## PROBLEM STATEMENT:
Below are the records; output them exactly from the first line through the line with "TurnEffect (.request w) s (s.withFault", stopping there.

## DATA SUPPLIED:
/-- The next states of a turn at s, in a block that is not halted. -/
inductive TurnEffect : Move → State → State → Prop where
  | nothing (m : Move) (s : State) (hm : m ≠ .reset) : TurnEffect m s s
  | illegal (s : State) (w : Request) (why : Illegal) (ho : s.op = .idle)
      (hd : decode w = .illegal why) :
      TurnEffect (.request w) s (s.withFault (some ⟨.illegalOp, .request w⟩))
  | instr (s t : State) (w : Request) (i : Instr) (ho : s.op = .idle) (hd : decode w = .instr i)
      (he : ExecEffect i s t) : TurnEffect (.request w) s t
  | sync (s t : State) (l sh : ByteAcc) (ho : s.op = .tmrReadSync l sh)
      (he : syncStep l sh s = .next t) : TurnEffect .micro s t
  | stats (s t : State) (v : Traversal) (ho : s.op = .rbStats v)
      (he : statsStep v s = .next t) : TurnEffect .micro s t
  | edgeOverflow (s : State) (hi : s.irq.ie = true) (hp : s.irq.pendEdge = true)
      (hc : s.ct.pulse = 2 ^ s.cfg.pcw - 1) :
      TurnEffect .edgeIsr s (s.withFault (some ⟨.overflow, .edgeHandler⟩))
  | edgeHandler (s : State) (hi : s.irq.ie = true) (hp : s.irq.pendEdge = true)
      (hc : s.ct.pulse ≠ 2 ^ s.cfg.pcw - 1) :
      TurnEffect .edgeIsr s (((s.withCt { s.ct with pulse := s.ct.pulse + 1 }).emit
        .edgeFeedback).withIrq { s.irq with pendEdge := false })
  | tickHandler (s : State) (hi : s.irq.ie = true) (hp : s.irq.pendTick = true) :
      TurnEffect .tickIsr s ((tickBody (s.setIe false)).setIe true)
  | edge (s : State) : TurnEffect .edge s (s.withIrq { s.irq with pendEdge := true })
  | tick (s : State) (hr : s.ct.tmode.running = true) :
      TurnEffect .tick s (s.withIrq { s.irq with pendTick := true })
  | reset (s : State) : TurnEffect .reset s (takeReset s)

/-- Every next state of a turn is one of the effects. -/
theorem takeTurn_effect {m : Move} {s t : State} (h : takeTurn m s = .next t) :
    TurnEffect m s t := by
  cases m with
  | request w =>
    simp only [takeTurn, present] at h
    split at h <;> rename_i ho
    · split at h <;> rename_i hd
      · exact .instr s t w _ ho hd (exec_effect h)
      · rw [raiseFault_next] at h; subst h; exact .illegal s w _ ho hd
    · cases h; exact .nothing _ s (by simp)
    · cases h; exact .nothing _ s (by simp)
  | micro =>
    simp only [takeTurn, microStep] at h
    split at h <;> rename_i ho
    · cases h; exact .nothing _ s (by simp)
    · exact .sync s t _ _ ho h
    · exact .stats s t _ ho h
  | edgeIsr =>
    simp only [takeTurn, State.edgeHandlerEnabled, Bool.and_eq_true] at h
    split at h <;> rename_i he
    · unfold Machine.edgeHandler at h
      split at h <;> rename_i hc
      · rw [raiseFault_next] at h; subst h; exact .edgeOverflow s he.1 he.2 hc
      · cases h
        have := TurnEffect.edgeHandler s he.1 he.2 hc
        rcases s with ⟨_, _, _, _, _, ⟨ie, _, _⟩, _, _, _, _, _, _, _, _⟩
        obtain ⟨rfl, -⟩ : ie = true ∧ _ := he
        exact this
    · cases h; exact .nothing _ s (by simp)
  | tickIsr =>
    simp only [takeTurn, State.tickHandlerEnabled, Bool.and_eq_true] at h
    split at h <;> rename_i he
    · cases h; exact .tickHandler s he.1 he.2
    · cases h; exact .nothing _ s (by simp)
  | edge => cases h; exact .edge s
  | tick =>
    simp only [takeTurn, deliverTick, next_inj] at h
    split at h <;> rename_i hr <;> cases h
    · exact .tick s hr
    · exact .nothing _ s (by simp)
  | reset => cases h; exact .reset s

/-- Every next state of a step: nothing scheduled, a halted block that only lets the move pass, or one
of the effects of its first move. -/
theorem step_effect {s t : State} (h : step s = .next t) :
    s.cfg.wf = true ∧ s.fault = none ∧
      (s.moves = [] ∧ t = s.withOut [] ∨
        ∃ m rest, s.moves = m :: rest ∧
          (m ≠ .reset ∧ s.status.halted = true ∧ t = s.beginMove rest ∨
            (m = .reset ∨ s.status.halted = false) ∧ TurnEffect m (s.beginMove rest) t)) := by
  obtain ⟨hw, hf, ht⟩ := step_next.1 h
  refine ⟨hw, hf, ht.imp_right ?_⟩
  rintro ⟨m, rest, hm, hr⟩
  refine ⟨m, rest, hm, ?_⟩
  rcases runMove_next.1 hr with ⟨rfl, rfl⟩ | ⟨h1, h2, h3⟩ | ⟨h1, h2, h3⟩
  · exact .inr ⟨.inl rfl, .reset _⟩
  · exact .inl ⟨h1, h2, h3⟩
  · exact .inr ⟨.inr h2, takeTurn_effect h3⟩

/-- What the tick handler body can do (R162 to R165), from the state with PEND_TICK clear. -/
theorem tickBody_eq (s : State) : tickBody s =
    if s.ct.tmode.running then
      if (countDown s).ct.live = 0 then
        if s.ct.tmode = .total then finish ((countDown s).withIrq { s.irq with pendTick := false })
        else rotate ((countDown s).withIrq { s.irq with pendTick := false })
      else (countDown s).withIrq { s.irq with pendTick := false }
    else s.withIrq { s.irq with pendTick := false } := by
  rcases s with ⟨_, _, _, _, _, _, ⟨_, _, _, tmode, _, _⟩, _, _, _, _, _, _, _⟩
  cases tmode <;> rfl

end Sys2Proof.Machine
end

## REPLY TO THE TASK:
/-- The next states of a turn at s, in a block that is not halted. -/
inductive TurnEffect : Move → State → State → Prop where
  | nothing (m : Move) (s : State) (hm : m ≠ .reset) : TurnEffect m s s
  | illegal (s : State) (w : Request) (why : Illegal) (ho : s.op = .idle)
      (hd : decode w = .illegal why) :
      TurnEffect (.request w) s (s.withFault (some ⟨.illegalOp, .request w⟩))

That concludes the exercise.